Given data
_ _ _ _

theorem lineAfter_eq (c : Config) (i : Nat) (str : List Byte) :
    lineAfter c (wrapRow c (i - 1)) i str = wrapRow c (i + str.length - 1) := by
  induction str generalizing i with
  | nil => rfl
  | cons ch rest ih =>
    have hstep : (if startsSegment c i then wrapRow c i else wrapRow c (i - 1)) = wrapRow c i := by
      split
      · rfl
      · rename_i h
        rcases Nat.eq_zero_or_pos i with rfl | hi
        · rfl
        · have hm : i % c.cols.toNat ≠ 0 := by
            intro h0; exact h (by simp [startsSegment, hi, h0])
          have : (i - 1) / c.cols.toNat = i / c.cols.toNat := by
            obtain ⟨j, rfl⟩ : ∃ j, i = j + 1 := ⟨i - 1, by omega⟩
            rw [Nat.add_sub_cancel, Nat.succ_div, if_neg]
            · simp
            · intro hd; exact hm (Nat.mod_eq_zero_of_dvd hd)
          simp [wrapRow, this]
    unfold lineAfter
    rw [hstep]
    have := ih (i + 1)
    rw [Nat.add_sub_cancel] at this
    rw [this, List.length_cons]
    congr 1
    omega

/-! ## The sequencer -/

/-- The bus program of a sequencer state (R201). -/
def seqPrims (c : Config) (bl : Bool) : Seq → List Prim
  | .powerUp => []
  | .assertLines => assertPrims c bl
  | .waitPwrA => [.waitMs c.tPwrAMs]
  | .waitPwrB => [.waitMs c.tPwrBMs]
  | .nib3a => nibblePrims c bl 0x30#8 false
  | .wait3a => [.waitUs c.tInit3Us]
  | .nib3b => nibblePrims c bl 0x30#8 false
  | .wait3b => [.waitUs c.tInit3Us]
  | .nib3c => nibblePrims c bl 0x30#8 false
  | .wait3c => [.waitUs c.tInit3Us]
  | .nib2 => nibblePrims c bl 0x20#8 false
  | .functionSet => sendPrims c bl (functionSetCommand c) false
  | .displayControl => sendPrims c bl 0x0C#8 false
  | .clear => sendPrims c bl 0x01#8 false
  | .clearWait => [.waitMs c.tClearMs]
  | .entryMode => sendPrims c bl 0x06#8 false
  | .returnHome => sendPrims c bl 0x02#8 false
  | .homeWait => [.waitMs c.tHomeMs]
  | .ready => []
  | .failed => []

/-- The register a sequencer state writes before its bus writes (R207, R209). -/
def seqBefore (q : Seq) (s : State) : State :=
  match q with
  | .displayControl => s.setDctl 0b100#3
  | .entryMode => s.setEmode 0b10#2
  | _ => s

/-- The registers once a sequencer state has gone through (R207 to R209). -/
def seqAfter (q : Seq) (s : State) : State :=
  match q with
  | .displayControl => s.setDctl 0b100#3
  | .clearWait => s.setCurline 0#8
  | .entryMode => s.setEmode 0b10#2
  | _ => s

/-- What one sequencer state comes to. -/
theorem initAction_cases (q : Seq) (s : State) :
    ∃ xv xrs nib,
      (AllOk (attempts (progEvents (seqPrims s.cfg s.bl q))) s ∧
        initAction q s = .ok (withWork (drove (seqAfter q s) (progEvents (seqPrims s.cfg s.bl q))) xv xrs nib)) ∨
      (∃ k, k < attempts (progEvents (seqPrims s.cfg s.bl q)) ∧ FailsAfter k s ∧
        initAction q s =
          .raise (withWork (drove (seqBefore q s) (cutAt k (progEvents (seqPrims s.cfg s.bl q)))) xv xrs nib)
            .busWriteFailure) := by
  cases q with
  | powerUp => exact Runs.nil s
  | assertLines => exact drive_runs _ s
  | waitPwrA => exact waitMs_runs _ s
  | waitPwrB => exact waitMs_runs _ s
  | nib3a => exact nibbleTx_runs _ _ s
  | wait3a => exact waitUs_runs _ s
  | nib3b => exact nibbleTx_runs _ _ s
  | wait3b => exact waitUs_runs _ s
  | nib3c => exact nibbleTx_runs _ _ s
  | wait3c => exact waitUs_runs _ s
  | nib2 => exact nibbleTx_runs _ _ s
  | functionSet => exact send_runs _ _ s
  | displayControl => exact send_runs 0x0C#8 false (s.setDctl 0b100#3)
  | clear => exact send_runs _ _ s
  | clearWait => exact ⟨s.xv, s.xrs, s.nib, .inl ⟨fun j h => absurd h (by simp [seqPrims, progEvents, primEvent, attempts]), rfl⟩⟩
  | entryMode => exact send_runs 0x06#8 false (s.setEmode 0b10#2)
  | returnHome => exact send_runs 0x02#8 false s
  | homeWait => exact waitMs_runs _ s
  | ready => exact Runs.nil s
  | failed => exact Runs.nil s

/-- The bus program of a list of sequencer states. -/
def seqsPrims (c : Config) (bl : Bool) (qs : List Seq) : List Prim := qs.flatMap (seqPrims c bl)

theorem assertPrims_events (c : Config) (bl : Bool) : progEvents (assertPrims c bl) = assertEvents c bl := by
  cases h : c.variant <;> cases bl <;>
    simp [progEvents, assertPrims, assertEvents, h, primEvent, memWrite, lineWrite, byteEvent, lineEvent,
      backlightByte, flagBit]

theorem functionSetCommand_eq (c : Config) : functionSetCommand c = if 1 < c.rows.toNat then 0x28#8 else 0x20#8 := by
  unfold functionSetCommand
  by_cases h : 1 < c.rows.toNat
  · have hb : 1#8 < c.rows := h
    simp [h, hb, flagBit]
  · have hb : ¬ 1#8 < c.rows := h
    simp [h, hb, flagBit]

/-- The bus program of INIT against the event list of R213. -/
theorem initOrder_events (c : Config) (bl : Bool) : progEvents (seqsPrims c bl initOrder) = initEvents c bl := by
  simp only [seqsPrims, initOrder, List.flatMap_cons, List.flatMap_nil, seqPrims, progEvents_append,
    nibblePrims_events, sendPrims_events, assertPrims_events, functionSetCommand_eq, initEvents, initHead, initMiddle,
    initTail]
  simp [progEvents, primEvent]

theorem attempts_initEvents (c : Config) (bl : Bool) : attempts (initEvents c bl) = initWrites c := by
  have ha : attempts (assertEvents c bl) = assertWrites c := by
    cases h : c.variant <;> simp [assertEvents, assertWrites, h, attempts, byteEvent, lineEvent]
  simp only [initEvents, initHead, initMiddle, initTail, attempts_append, attempts_nibbleEvents, attempts_sendEvents,
    ha, initWrites, initMiddleWrites, initHeadWrites]
  simp only [attempts]
  omega

/-- The registers once a list of sequencer states has gone through. -/
def seqsAfter : List Seq → State → State
  | [], s => s
  | q :: qs, s => seqsAfter qs (seqAfter q s)

/-- The registers when the `k`-th bus write of a list of sequencer states fails. -/
def seqsAt : List Seq → Nat → State → State
  | [], _, s => s
  | q :: qs, k, s =>
    if k < attempts (progEvents (seqPrims s.cfg s.bl q)) then seqBefore q s
    else seqsAt qs (k - attempts (progEvents (seqPrims s.cfg s.bl q))) (seqAfter q s)

theorem seqAfter_cfg (q : Seq) (s : State) : (seqAfter q s).cfg = s.cfg := by cases q <;> rfl
theorem seqAfter_bl (q : Seq) (s : State) : (seqAfter q s).bl = s.bl := by cases q <;> rfl

/-- The sequencer's registers do not depend on the events, on the working registers or on `SEQ`. -/
theorem seqsAfter_drove (qs : List Seq) (s : State) (p : Seq) (es : List Event) (a : Byte) (b : Bool) (c : Byte) :
    seqsAfter qs (withWork (drove (s.setSeq p) es) a b c) = withWork (drove ((seqsAfter qs s).setSeq p) es) a b c := by
  induction qs generalizing s with
  | nil => rfl
  | cons q qs ih =>
    have : seqAfter q (withWork (drove (s.setSeq p) es) a b c) =
        withWork (drove ((seqAfter q s).setSeq p) es) a b c := by cases q <;> rfl
    simp only [seqsAfter, this, ih]

theorem seqsAt_drove (qs : List Seq) (k : Nat) (s : State) (p : Seq) (es : List Event) (a : Byte) (b : Bool) (c : Byte) :
    seqsAt qs k (withWork (drove (s.setSeq p) es) a b c) = withWork (drove ((seqsAt qs k s).setSeq p) es) a b c := by
  induction qs generalizing s k with
  | nil => rfl
  | cons q qs ih =>
    have h1 : seqAfter q (withWork (drove (s.setSeq p) es) a b c) =
        withWork (drove ((seqAfter q s).setSeq p) es) a b c := by cases q <;> rfl
    have h2 : seqBefore q (withWork (drove (s.setSeq p) es) a b c) =
        withWork (drove ((seqBefore q s).setSeq p) es) a b c := by cases q <;> rfl
    have hc : (withWork (drove (s.setSeq p) es) a b c).cfg = s.cfg := rfl
    have hb : (withWork (drove (s.setSeq p) es) a b c).bl = s.bl := rfl
    simp only [seqsAt, h1, h2, ih, hc, hb]
    split <;> rfl

/-- Running a list of sequencer states: READY with every write answered `Ok`, or FAILED at the first that is not
(R211, R212). -/
theorem runSequencer_cases (qs : List Seq) (s : State) :
    ∃ xv xrs nib,
      (AllOk (attempts (progEvents (seqsPrims s.cfg s.bl qs))) s ∧
        runSequencer qs s =
          .ok (withWork (drove ((seqsAfter qs s).setSeq .ready) (progEvents (seqsPrims s.cfg s.bl qs))) xv xrs nib)) ∨
      (∃ k, k < attempts (progEvents (seqsPrims s.cfg s.bl qs)) ∧ FailsAfter k s ∧
        runSequencer qs s =
          .raise (withWork (drove ((seqsAt qs k s).setSeq .failed)
            (cutAt k (progEvents (seqsPrims s.cfg s.bl qs)))) xv xrs nib) .initializationFailed) := by
  induction qs generalizing s with
  | nil =>
    refine ⟨s.xv, s.xrs, s.nib, .inl ⟨fun j h => absurd h (by simp [seqsPrims, progEvents, attempts]), ?_⟩⟩
    show Run.ok _ = Run.ok _
    rw [show progEvents (seqsPrims s.cfg s.bl []) = [] from rfl, drove_nil]
    rfl
  | cons q qs ih =>
    have happ : progEvents (seqsPrims s.cfg s.bl (q :: qs)) =
        progEvents (seqPrims s.cfg s.bl q) ++ progEvents (seqsPrims s.cfg s.bl qs) := by
      simp [seqsPrims]
    rw [happ]
    obtain ⟨a, b, c, ⟨hok, he⟩ | ⟨k, hk, hf, he⟩⟩ := initAction_cases q (s.setSeq q)
    · have hafter : seqAfter q (s.setSeq q) = (seqAfter q s).setSeq q := by cases q <;> rfl
      rw [hafter] at he
      have hrun : runSequencer (q :: qs) s =
          runSequencer qs (withWork (drove ((seqAfter q s).setSeq q) (progEvents (seqPrims s.cfg s.bl q))) a b c) := by
        simp [runSequencer, he, Run.ok]
      have hsh : ∀ j, oracle (withWork (drove ((seqAfter q s).setSeq q) (progEvents (seqPrims s.cfg s.bl q))) a b c) j =
          oracle s (attempts (progEvents (seqPrims s.cfg s.bl q)) + j) := fun j => by
        cases q <;> exact oracle_drove s _ j
      have hcfg : (withWork (drove ((seqAfter q s).setSeq q) (progEvents (seqPrims s.cfg s.bl q))) a b c).cfg = s.cfg :=
        seqAfter_cfg q s
      have hbl : (withWork (drove ((seqAfter q s).setSeq q) (progEvents (seqPrims s.cfg s.bl q))) a b c).bl = s.bl :=
        seqAfter_bl q s
      have hih := ih (withWork (drove ((seqAfter q s).setSeq q) (progEvents (seqPrims s.cfg s.bl q))) a b c)
      rw [hcfg, hbl] at hih
      obtain ⟨a', b', c', ⟨hok', he'⟩ | ⟨k, hk, ⟨ha, hfk⟩, he'⟩⟩ := hih
      · refine ⟨a', b', c', .inl ⟨fun j hj => ?_, ?_⟩⟩
        · by_cases h : j < attempts (progEvents (seqPrims s.cfg s.bl q))
          · exact hok j h
          · have := hok' (j - attempts (progEvents (seqPrims s.cfg s.bl q))) (by simp at hj; omega)
            rwa [hsh, Nat.add_sub_cancel' (by omega)] at this
        · rw [hrun, he', seqsAfter_drove, ← drove_append]
          rfl
      · refine ⟨a', b', c', .inr ⟨attempts (progEvents (seqPrims s.cfg s.bl q)) + k, by simp; omega,
          ⟨fun j hj => ?_, ?_⟩, ?_⟩⟩
        · by_cases h : j < attempts (progEvents (seqPrims s.cfg s.bl q))
          · exact hok j h
          · have := ha (j - attempts (progEvents (seqPrims s.cfg s.bl q))) (by omega)
            rwa [hsh, Nat.add_sub_cancel' (by omega)] at this
        · rwa [hsh] at hfk
        · rw [hrun, he', seqsAt_drove, cutAt_append_right, ← drove_append]
          simp only [seqsAt, Nat.not_lt.mpr (Nat.le_add_right _ k), if_false, Nat.add_sub_cancel_left]
          rfl
    · refine ⟨a, b, c, .inr ⟨k, by simp; exact Nat.lt_add_right _ hk, hf, ?_⟩⟩
      have hb : seqBefore q (s.setSeq q) = (seqBefore q s).setSeq q := by cases q <;> rfl
      have hk' : k < attempts (progEvents (seqPrims s.cfg s.bl q)) := hk
      rw [cutAt_append_left _ _ _ hk']
      simp only [runSequencer, he, Run.raise, seqsAt, hk', if_true, hb]
      rfl

end Sys2Proof.Laws
end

_ _ _ _

Problem requirements
Above are some records; copy exactly the lines from the one with "q :: qs, k, s =>" through the one with "The sequencer's registers", both included, and no others.

Output
  | q :: qs, k, s =>
    if k < attempts (progEvents (seqPrims s.cfg s.bl q)) then seqBefore q s
    else seqsAt qs (k - attempts (progEvents (seqPrims s.cfg s.bl q))) (seqAfter q s)

theorem seqAfter_cfg (q : Seq) (s : State) : (seqAfter q s).cfg = s.cfg := by cases q <;> rfl
theorem seqAfter_bl (q : Seq) (s : State) : (seqAfter q s).bl = s.bl := by cases q <;> rfl

/-- The sequencer's registers do not depend on the events, on the working registers or on `SEQ`. -/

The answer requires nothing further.